TRY IT ->
Report how many lines of the material contain the string "which". Add nothing beyond the number.

[[ TASK DATA open ]]

/-- The checks of one image. -/
def Img.check (m : Img) (pos : Nat) (ins outs : List Nat) : Option Rej :=
  let rowFail (row : (Nat × List ElemWord) × Nat) : Option Rej :=
    match rowHdrFail m.hdr row.1.1 with
    | some b => some ⟨1, pos, row.2, 0, b⟩
    | none =>
      match row.1.2.zipIdx.findSome? (fun w => ((m.place ins outs row.1.1 w.2).wordFail w.1).map (fun b => (w.2, b))) with
      | some (e, hdr, b) => some ⟨if hdr then 1 else 0, pos, row.2, e, b⟩
      | none =>
        match sinkClash row.1.2.zipIdx with
        | some e => some ⟨0, pos, row.2, e, 49⟩
        | none => (mmacClash row.1.2.zipIdx).map (fun e => ⟨0, pos, row.2, e, 59⟩)
  match m.body.zipIdx.findSome? rowFail with
  | some r => some r
  | none =>
    match firstClash (m.routes ins outs) with
    | some (row, e, bit) => some ⟨0, pos, row, e, bit⟩
    | none =>
      m.steps.zipIdx.findSome? (fun s => (stepFail m.hdr.rows m.steps s.2 s.1).map (fun b => ⟨4, pos, s.2, 0, b⟩))

/-- Whether two rectangles overlap. -/
def rectsOverlap (a b : RegionHdr) : Bool :=
  a.orow < b.orow + b.height && b.orow < a.orow + a.height && a.ocol < b.ocol + b.width && b.ocol < a.ocol + a.width

/-- A rule over the images of a configuration as an image header field: the first image that breaks it, by what stands before
it in the list. -/
def configRule (ms : List Img) (bit : Nat) (breaks : List Img → Img → Bool) : Option Rej :=
  (ms.zipIdx.find? (fun m => breaks (ms.take m.2) m.1)).map (fun m => ⟨2, m.2, 0, 0, bit⟩)

/-- The checks of a configuration, whose images may name either plane (R237): each image, then one to eight images with rectangles apart, a matrix-mode
region alone, and at most 16 loop contexts (R85). -/
def checkConfig (ms : List Img) (ins outs : List Nat) : Option Rej :=
  (ms.zipIdx.findSome? (fun m => m.1.check m.2 ins outs)).or <|
  (configRule ms 72 (fun before _ => decide (8 ≤ before.length))).or <|
  (configRule ms 32 (fun before m => before.any (fun y => rectsOverlap y.hdr m.hdr))).or <|
  (configRule ms 24 (fun _ m => m.hdr.matrix && decide (1 < ms.length))).or <|
  configRule ms 64 (fun before m => decide (16 < ((before ++ [m]).map (fun y => popNat 4 y.hdr.lcMask)).foldl (· + ·) 0))

/-- Parses the images of a configuration in list order. -/
def parseImgs (rds : List ((Nat → Nat → List Byte) × Bool)) : Nat → Except Rej (List Img) :=
  rds.foldr (fun x k pos =>
    match parseImg x.1 x.2 pos with
    | .error r => .error r
    | .ok m => match k (pos + 1) with
      | .error r => .error r
      | .ok ms => .ok (m :: ms)) (fun _ => .ok [])

end Sys2Proof.Machine
end

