-- ==== Sys2Proof/Machine/Events.lean ====
section
/-! DEFINITION. Machine/Events.lean: the event forms (R246 to R250), the writing of held records, and trap entry (R200). -/

namespace Sys2Proof.Machine

/-- The 16 bytes of a record (R247). -/
def EvRec.bytes (r : EvRec) : List Byte :=
  leBytes 8 (r.cls + 2 ^ 8 * (r.slot % 8) + 2 ^ 11 * r.core + 2 ^ 32 * r.tag.toNat) ++ leBytes 8 r.payload.toNat

/-- The records of a task in the order of the queue, each with its place in it (R246). -/
def taskRecords (v : Tile) (slot : Nat) : List (EvRec × Nat) := v.events.zipIdx.filter (fun e => e.1.slot == slot)

/-- The completions that a record of the focused task shows it (R270), and the acquire of a popped class-3 record's future
(R258). -/
def seeRecord (s : State) (r : EvRec) (popped : Bool) : State :=
  let task := (s.ft, s.fslot)
  let tag := r.tag.toNat
  if r.cls = 0 then s.markSeen task kTCOPY (fun o => o == tag * 4 + r.core)
  else if r.cls = 1 then s.markSeen task kXCOPY (fun o => o == tag)
  else if r.cls = 2 then s.markSeen task kINFUSER (fun o => o == tag)
  else if r.cls = 3 then
    let s1 := s.markSeen task kINFUSER (fun o => o == 2 ^ 32 + tag)
    if popped then seeFuture s1 s.ft s.fslot tag else s1
  else if r.cls = 4 then s.markSeen task kMATRIX (fun o => o == tag)
  else if r.cls = 6 then s.markSeen task kSTREAM (fun o => o == tag)
  else s

/-- Removes the record at a place of the queue. -/
def dropRecord (s : State) (i : Nat) : State := s.modTile s.ft (fun v => { v with events := v.events.eraseIdx i })

def allOnes64 : DWord := BitVec.allOnes 64

/-- EV_POP (R249). -/
def execEvPop (d a : Reg) (s : State) : Host.Outcome State Fault Refusal :=
  let x := s.rn a
  let dst := bitsOf x 20 0
  let rs := taskRecords (s.tile s.ft) s.fslot
  perform <| ctlOnly s <|
    if bitsOf x 63 32 ≠ 0 ∨ bitsOf x 23 21 ≠ 0 then .illegal s
    else if dst % 16 ≠ 0 then .align s dst 16
    else match rs[bitsOf x 31 24]? with
    | none => .ret s d allOnes64
    | some (r, i) =>
      .retN ((seeRecord (dropRecord s i) r true).store s.who dst [⟨spadBase s.ft + dst, 16⟩] r.bytes) d (rs.length - 1)

/-- EV_PEEK (R249). -/
def execEvPeek (d a : Reg) (s : State) : Host.Outcome State Fault Refusal :=
  let x := s.rn a
  perform <| ctlOnly s <|
    if 256 ≤ x then .illegal s
    else match (taskRecords (s.tile s.ft) s.fslot)[x]? with
    | none => .ret s d allOnes64
    | some (r, _) => .retN (seeRecord s r false) d (leNat (r.bytes.take 8))

/-- Position of the oldest record of a class in a mask, with the record (R250). -/
def oldestOf (v : Tile) (slot mask : Nat) : Option (EvRec × Nat) :=
  ((taskRecords v slot).map (·.1)).zipIdx.find? (fun e => bitOf mask e.1.cls)

/-- EV_WAIT (R250). -/
def execEvWait (d a b : Reg) (s : State) : Host.Outcome State Fault Refusal :=
  perform <| ctlOnly s <|
    if 128 ≤ s.rn a ∨ 2 ^ 32 ≤ s.rn b then .illegal s
    else match oldestOf (s.tile s.ft) s.fslot (s.rn a) with
    | some (r, i) => .retN (seeRecord s r false) d i
    | none => if s.rn b = 0 then .ret s d allOnes64 else .wait s

/-- EV_WAIT_EXPIRY (R250): rd takes all ones, and `WAITEXP` is raised with the mask and the number of records. -/
def execEvWaitExpiry (t : Nat) (s : State) : Host.Outcome State Fault Refusal :=
  .next <| match blockedAt s t 0 with
  | some (.evWait d a b) => onCore s t 0 (fun s =>
      if limitOver s (s.rn b) && (oldestOf (s.tile s.ft) s.fslot (s.rn a)).isNone then
        raiseCore (s.wx d allOnes64)
          ⟨cWAITEXP, 2 + 2 ^ 8 * s.rn a, (taskRecords (s.tile s.ft) s.fslot).length, false⟩
      else s)
  | _ => s

/-- Whether two records come from one source (R248); the records of one future keep their order too (R257). -/
def sameSource (a b : EvRec) : Bool :=
  a.cls == b.cls && a.slot == b.slot && (if a.cls = 3 then a.tag == b.tag else a.core == b.core)

/-- EVENT_RECORD_WRITE (R246): the i-th held record enters the queue once there is room; of one source, the older goes
first. -/
def execEventRecordWrite (t i : Nat) (s : State) : Host.Outcome State Fault Refusal :=
  let v := s.tile t
  .next <| match v.pending[i]? with
  | none => s
  | some r =>
    if 256 ≤ v.events.length || (v.pending.take i).any (fun q => sameSource q r) then s
    else s.setTile t { v with events := v.events ++ [r], pending := v.pending.eraseIdx i }

/-- TRAP_ENTRY (R200): the oldest trap that waits for a tile's control core is entered at its instruction boundary, or goes
to the die manager where the handler is not enabled. -/
def execTrapEntry (t : Nat) (s : State) : Host.Outcome State Fault Refusal := .next (enter s t)

end Sys2Proof.Machine
end

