/-- MS_STEEP (R179, R422, R425): the steeping state is latched for the row. -/
def execMsSteep (t : Nat) (s : State) : Host.Outcome State Fault Refusal :=
  let v := s.tile t
  .next <| match v.stepRow with
  | some (.steep wrow paddr pf tfmt rnd sat widx) =>
    let s1 := drawTables (mxTick s t) t
    let pfmt := if pf = 1 then fmtPW32 else fmtPW16
    let len := 16 * kPrime tfmt.toNat * fmtBytes pfmt
    (match effSpad ((paddr.toNat + v.loopAdd (·.dw)) * 256) (16 * len) .read, wordTrap v wrow.toNat with
    | .error tr, _ | .ok _, some tr => mxTrap s1 t 0 tr
    | .ok a, none =>
      if v.tablesFail then tableFault s t else
      loadRows t wrow.toNat tfmt.toNat false a len
        (steepChunks ((v.mx.wind.map (·.steep)).getD (s.ext t (s.slot t)).steep) pfmt tfmt.toNat rnd.toNat (sat == 1) (widx.toNat + v.loopAdd (·.di))) 16 0 s1)
  | _ => s

/-! ## Accumulator rows (R180, R181) -/

/-- MS_ZERO (R180). -/
def execMsZero (t : Nat) (s : State) : Host.Outcome State Fault Refusal :=
  let v := s.tile t
  .next <| match v.stepRow with
  | some (.zero abase cnt ak) =>
    let s1 := mxTick s t
    (match v.effAcc abase.toNat cnt.toNat with
    | .error tr => mxTrap s1 t 0 tr
    | .ok a =>
      mxNext ((List.range (cnt.toNat + 1)).foldl (fun s i => s.putAcc t (a + i) (AccRow.zeroOf (ak == 1))) s1) t)
  | _ => s

/-- A row that a drain has read is cleared where the drain clears. -/
def clearAcc (s : State) (t i : Nat) (r : AccRow) (clr : Bool) : State := if clr then s.putAcc t i (AccRow.zeroOf r.int32) else s

/-- The bytes of one drained row, or `FMTTAG` (R181). -/
def drainBytes (r : AccRow) (dfmt rnd : Nat) (sat : Bool) : Except Trap (List Byte) :=
  if r.int32 ≠ (dfmt == fmtINT32) then .error ⟨cFMTTAG, (if dfmt == fmtINT32 then fmtINT32 else fmtFP32) + 2 ^ 8 * r.code, 0, false⟩
  else .ok ((r.vals.map (fun x => leBytes (fmtBytes dfmt)
    (if r.int32 then x.toNat else encode (decodeLane fmtFP32 x.toNat) dfmt rnd sat))).flatten)

/-- Drains rows to scratchpad from the i-th on. -/
def drainRows (t a : Nat) (d : Int) (dfmt rnd : Nat) (sat clr : Bool) : Nat → Nat → State → State
  | 0, _, s => mxNext s t
  | n + 1, i, s =>
    let r := (s.tile t).accRow (a + i)
    match accTrap s t (a + i) with
    | some tr => mxTrap s t i tr
    | none =>
    match drainBytes r dfmt rnd sat with
    | .error tr => mxTrap s t i tr
    | .ok bs =>
      match effSpad (d * 64 + (i * bs.length : Nat)) bs.length .write with
      | .error tr => mxTrap s t i tr
      | .ok off =>
        drainRows t a d dfmt rnd sat clr n (i + 1)
          (clearAcc (s.store (mxWho s t) off [⟨spadBase t + off, bs.length⟩] bs) t (a + i) r clr)

/-- The peer tile and receive slot that a peer register names for a tile, or `APERTURE` (R182). -/
def readPeer (v : Tile) (t pidx : Nat) : Except Trap (Nat × Nat) :=
  let x := (mapGet 0 v.csr.mxpeer pidx).toNat
  let u := t / 512 * 512 + bitsOf x 15 12 * 32 + bitsOf x 11 7
  if !bitOf x 31 ∨ 23 < bitsOf x 11 7 ∨ u = t then .error (trapAperture x kMATRIX .write) else .ok (u, bitsOf x 1 0)

/-- The peer and slot of a row: read as the row begins, then kept. -/
def Tile.rowPeer (v : Tile) (t pidx : Nat) : Except Trap (Nat × Nat) :=
  match v.mx.prog.peer with
  | some p => .ok p
  | none => readPeer v t pidx

/-- Counts cycles of a stall or a receive against its limit, unless the task is held (R65). -/
def mxStall (s : State) (t : Nat) : State :=
  let d := s.draw
  let n := if (s.tile t).taskHeld then 0 else 1 + d.1
  modMx d.2 t (fun m => { m with prog := { m.prog with waited := m.prog.waited + n } })

/-- A drain into a peer begins or goes on: the register is read when the row begins; the rows leave as the peer accepts them
(R183). A drain into a quarantined tile raises `POISON` (R435). -/
def drainPeer (s : State) (t pidx : Nat) : State :=
  let v := s.tile t
  match v.rowPeer t pidx with
  | .error tr => mxTrap s t v.mx.prog.rowsDone tr
  | .ok p =>
    if mapGet false s.pkg.quarantined p.1 then
      let d := s.draw
      mxTrap d.2 t v.mx.prog.rowsDone ⟨cPOISON, d.1, 0x05, false⟩
    else mxStall (modMx s t (fun m => { m with prog := { m.prog with peer := some p } })) t

/-- MS_DRAIN (R181, R183). -/
def execMsDrain (t : Nat) (s : State) : Host.Outcome State Fault Refusal :=
  let v := s.tile t
  .next <| match v.stepRow with
  | some (.drain dst clr abase cnt daddr dfmt rnd sat pidx _) =>
    let s1 := mxTick s t
    (match v.effAcc abase.toNat cnt.toNat with
    | .error tr => mxTrap s1 t 0 tr
    | .ok a =>
      if dst = 1 then drainPeer s1 t pidx.toNat
      else drainRows t a (daddr.toNat + v.loopAdd (·.dd)) dfmt.toNat rnd.toNat (sat == 1) (clr == 1) (cnt.toNat + 1) 0 s1)
  | _ => s

/-! ## Receiving (R183, R184) -/

/-- MS_WAIT (R184): a receive begins, or waits for its rows; a fence completes, since every earlier drain of the block has. -/
def execMsWait (t : Nat) (s : State) : Host.Outcome State Fault Refusal :=
  let v := s.tile t
  .next <| match v.stepRow with
  | some (.wait kind abase cnt _ pidx _) =>
    let s1 := mxTick s t
    if kind = 1 then mxNext s1 t
    else
      (match v.effAcc abase.toNat cnt.toNat with
      | .error tr => mxTrap s1 t 0 tr
      | .ok _ =>
        match v.rowPeer t pidx.toNat with
        | .error tr => mxTrap s1 t v.mx.prog.rowsDone tr
        | .ok p => mxStall (modMx s1 t (fun m => { m with prog := { m.prog with peer := some p } })) t)
  | _ => s

/-- One more row of a peer drain or a receive is done: the row completes with its last. -/
def mxCount (s : State) (t cnt : Nat) (resetWait : Bool) : State :=
  if (s.tile t).mx.prog.rowsDone = cnt then mxNext s t
  else modMx s t (fun m => { m with prog :=
    { m.prog with rowsDone := m.prog.rowsDone + 1, waited := if resetWait then 0 else m.prog.waited } })

/-- The drain of a tile that stands begun toward a receiver's slot: its accumulator row, clear flag and row count. -/
def drainTo (v : Tile) (t slot : Nat) : Option (Nat × Bool × Nat) :=
  match v.stepRow with
  | some (.drain _ clr abase cnt _ _ _ _ _ _) =>
    if v.mx.prog.peer = some (t, slot) then
      (match v.effAcc abase.toNat cnt.toNat with
      | .ok a => some (a + v.mx.prog.rowsDone, clr == 1, cnt.toNat)
      | .error _ => none)
    else none
  | _ => none

/-- DRAINED_ROW_ACCEPT (R183): a receiving tile takes the next row of the sender that its peer register names. -/
def execDrainedRowAccept (t : Nat) (s : State) : Host.Outcome State Fault Refusal :=
  let v := s.tile t
  .next <| match v.stepRow, v.mx.prog.peer with
  | some (.wait _ abase cnt slot _ _), some (u, _) =>
    (match drainTo (s.tile u) t slot.toNat, v.effAcc abase.toNat cnt.toNat with
    | some (i, clr, n), .ok a =>
      let x := (s.tile u).accRow i
      let row := a + v.mx.prog.rowsDone
      match accTrap s u i with
      | some tr => mxTrap s u (s.tile u).mx.prog.rowsDone tr
      | none =>
      let s1 := mxCount (clearAcc s u i x clr) u n true
      let y := (s1.tile t).accRow row
      match accTrap s1 t row with
      | some tr => mxTrap s1 t v.mx.prog.rowsDone tr
      | none =>
      if y.int32 ≠ x.int32 then mxTrap s1 t v.mx.prog.rowsDone ⟨cFMTTAG, y.code + 2 ^ 8 * x.code, 0, false⟩
      else mxCount (s1.putAcc t row ⟨x.int32, List.zipWith (accAdd x.int32) y.vals x.vals⟩) t cnt.toNat false
    | _, _ => s)
  | _, _ => s
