-- ==== Sys2Proof/Machine/Tasks.lean ====
section
/-! DEFINITION. Machine/Tasks.lean: how tasks run on a tile: enabling (R312), firings (R190, R286, R330), switching and saving
(R62, R287, R406 to R409), spawned tasks (R288, R411), and the system forms (R203, R283 to R289). -/

namespace Sys2Proof.Machine

/-! ## Enabling (R312) -/

/-- Tile of the producer's end of an arc of a launch: the proxy's, else the window's. -/
def arcEnd (l : Launch) (a : Nat) : Option Nat :=
  match l.proxyTile.find? (fun x => x.1 == a) with
  | some x => some x.2
  | none => (l.arcTile.find? (fun x => x.1 == a)).map (·.2)

/-- Input tokens and output space of an actor's firing in a phase on a tile. -/
def tokensReady (s : State) (q : Nat) (l : Launch) (g : Graph) (t x ph : Nat) : Bool :=
  let m := modeOf g l x
  (g.inArcs x).all (fun a => match s.win t (windowKey q a) with
    | some w => decide (g.consCount m a ph ≤ w.occ)
    | none => g.consCount m a ph == 0) &&
  (g.outArcs x).all (fun a => match arcEnd l a with
    | some u => (match s.win u (windowKey q a) with
      | some w => decide (g.prodCount m a ph ≤ freeCount w (s.prod t u (windowKey q a)))
      | none => g.prodCount m a ph == 0)
    | none => g.prodCount m a ph == 0)

/-- Rows of a view: the product of its extents but the last (R12). -/
def viewRows (b : Bind) (rank : Nat) : Nat := (b.extent.take (rank - 1)).foldl (· * ·) 1

/-- Rank by which a bind's extents are counted: the tensor's, or the extents given. -/
def bindRank (s : State) (ctx : Nat) (b : Bind) : Nat :=
  match descOf s ctx b.tensor with
  | some d => d.rank
  | none => (b.extent.filter (fun e => e != 0)).length

/-- Rows of a memory actor's view; 0 where the launch has no bind for it. -/
def rowsOf (s : State) (l : Launch) (x : Nat) : Nat :=
  match l.binds.find? (fun b => b.actor == x) with | some b => viewRows b (bindRank s l.ctx b) | none => 0

/-- Rows after which a source stops: the switch count, or all of them (R316, R318). -/
def sourceLimit (l : Launch) (rows : Nat) : Nat := match l.modeReq with | some m => min m.count rows | none => rows

/-- The rate sets that a component runs through, each with its graph iterations, where its memory actor `y` makes `stop` firings: set
`m` from firing `base`, then those that the requests select at their switch counts (R314, R321). -/
def spansAt (g : Graph) (y stop : Nat) : Nat → Nat → List ModeReq → List (Nat × Nat)
  | m, base, [] => [(m, (stop - base) / g.firings m y)]
  | m, base, r :: rs => (m, (r.count - base) / g.firings m y) :: spansAt g y stop r.newMode r.count rs

/-- The memory actor whose rows say how long the component of an actor runs: a source, else any. -/
def Graph.pacer (g : Graph) (x : Nat) : Option Nat :=
  ((g.component x).find? (fun y => (g.actor y).kind == 1)).orElse (fun _ => (g.component x).find? (fun y => (g.actor y).kind != 0))

/-- The rate sets of an actor's component up to the next eclipse, with the graph iterations in each: one in the starting set where the
component holds no memory actor (R322); else as many as the rows ahead of the eclipse allow, which is a position in the stream and no
moment (R319, log entry 14). -/
def spansOf (s : State) (q : Nat) (l : Launch) (g : Graph) (x : Nat) : Option (List (Nat × Nat)) :=
  if !g.hasMem x then some [(modeOf g l x, 1)]
  else (g.pacer x).map (fun y =>
    spansAt g y (sourceLimit l (rowsOf s l y)) l.startMode 0 ((s.lext q).reqs.take (s.lext q).reqsDone))

/-- How many firings an actor makes before the next eclipse (R321). -/
def firingLimit (s : State) (q : Nat) (l : Launch) (g : Graph) (x : Nat) : Option Nat :=
  (spansOf s q l g x).map (fun ps => (ps.map (fun p => p.2 * g.firings p.1 x)).foldl (· + ·) 0)

/-- How many tokens an arc carries before the next eclipse, its initial ones aside. -/
def arcTotal (s : State) (q : Nat) (l : Launch) (g : Graph) (a : Nat) : Option Nat :=
  (g.arcs[a]?).bind (fun y => (spansOf s q l g y.prod).map (fun ps =>
    (ps.map (fun p => p.2 * (g.firings p.1 y.prod / (g.actor y.prod).phases) * g.prodSum p.1 a)).foldl (· + ·) 0))

/-- Whether a firing of a bound task is enabled (R284, R312). -/
def enabled (s : State) (t slot : Nat) : Bool :=
  match s.task t slot with
  | none => false
  | some k =>
    match s.launch k.launch with
    | none => false
    | some l =>
      k.firing.isNone && k.stat != .ended && l.stat == .running && decide ((s.lext k.launch).due ≤ (s.ext t slot).part) &&
        (if k.spawned then k.firings == 0
         else match s.graph k.launch with
          | none => false
          | some g =>
            !(s.actorSt k.launch k.actor).stopped &&
              (match firingLimit s k.launch l g k.actor with | some n => decide (k.firings < n) | none => true) &&
              tokensReady s k.launch l g t k.actor k.phase)

/-- The waiting tasks of a tile whose firing is enabled become READY, each behind the others (R406, R407). -/
def markReady (s : State) (t : Nat) : State :=
  (List.range 8).foldl (fun s sl => match s.task t sl with
    | some k => if k.stat = .waiting ∧ enabled s t sl = true then
        { s.modTask t sl (fun k => { k with stat := .ready, readyAt := s.stamp, aged := 0 }) with stamp := s.stamp + 1 } else s
    | none => s) s

/-! ## Contexts (R62, R190) -/

/-- Bytes from offset 0 as a sparse memory. -/
def imageOf (bs : List Byte) : List (Nat × Byte) := putBytes [] 0 bs

/-- A core as its task's container loads it (R34, R38). -/
def freshCore (c : List NofSection) (i : Nat) : Core :=
  let mp := (sectBytes c 6 i).getD []
  { Core.reset with
    imem := imageOf ((sectBytes c 4 i).getD [])
    dmem := imageOf ((sectBytes c 5 i).getD [])
    imap := BitVec.ofNat 256 (leNat (mp.take 32)) }

/-- The context of a task that has never been resident: registers 0, but x10 of a spawned one (R190, R288). -/
def freshContext (s : State) (k : Task) (e : TaskExt) : Context :=
  let c := s.container k.container
  let ctl := freshCore c 0
  ⟨[if k.spawned then { ctl with x := mapSet 0 [] 10 e.arg } else ctl, freshCore c 1, freshCore c 2], CtlCsr.reset, Fabric.reset, []⟩

/-- The context that stands on a tile. -/
def contextOf (v : Tile) : Context := ⟨[v.ctl, v.ldr, v.sto], v.csr, v.fabric, v.traps⟩

/-- Puts a context on a tile; the accumulator panel becomes FP32 +0 (R173). -/
def putContext (v : Tile) (c : Context) : Tile :=
  { v with ctl := c.cores.getD 0 Core.reset, ldr := c.cores.getD 1 Core.reset, sto := c.cores.getD 2 Core.reset
           csr := c.csr, fabric := c.fabric, traps := c.traps, mx := Mx.reset, acc := [], accPoison := [] }

/-- The tile loses its task: cores stopped, nothing resident. -/
def clearTile (v : Tile) : Tile := { putContext v ⟨[], CtlCsr.reset, Fabric.reset, []⟩ with resident := none }

/-- An access held by a `READY` that came while its task was away is tried again (R64). -/
def Core.retryReady (k : Core) : Core :=
  if k.held.any (·.ready) then { k with held := none, stat := if k.stat = .held then .run else k.stat } else k

/-- The same of a port. -/
def Port.retryReady (p : Port) : Port := if p.held.any (·.ready) then { p with held := none } else p

/-- The same of a copy; one that no `READY` has covered is tried once more all the same (R63). -/
def Copy.retry (c : Copy) : Copy := { c with held := c.held.map (fun h => { h with ready := true }) }

def Context.retryReady (c : Context) : Context :=
  { c with
    cores := c.cores.map Core.retryReady
    fabric := { c.fabric with ports := c.fabric.ports.map (fun p => (p.1, p.2.retryReady)) } }

/-- The held access has been swapped out (R64). -/
def Held.out (h : Held) : Held := { h with swapped := true, ready := false }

[[ TASK DATA closed ]]

TASK ANSWER ->
3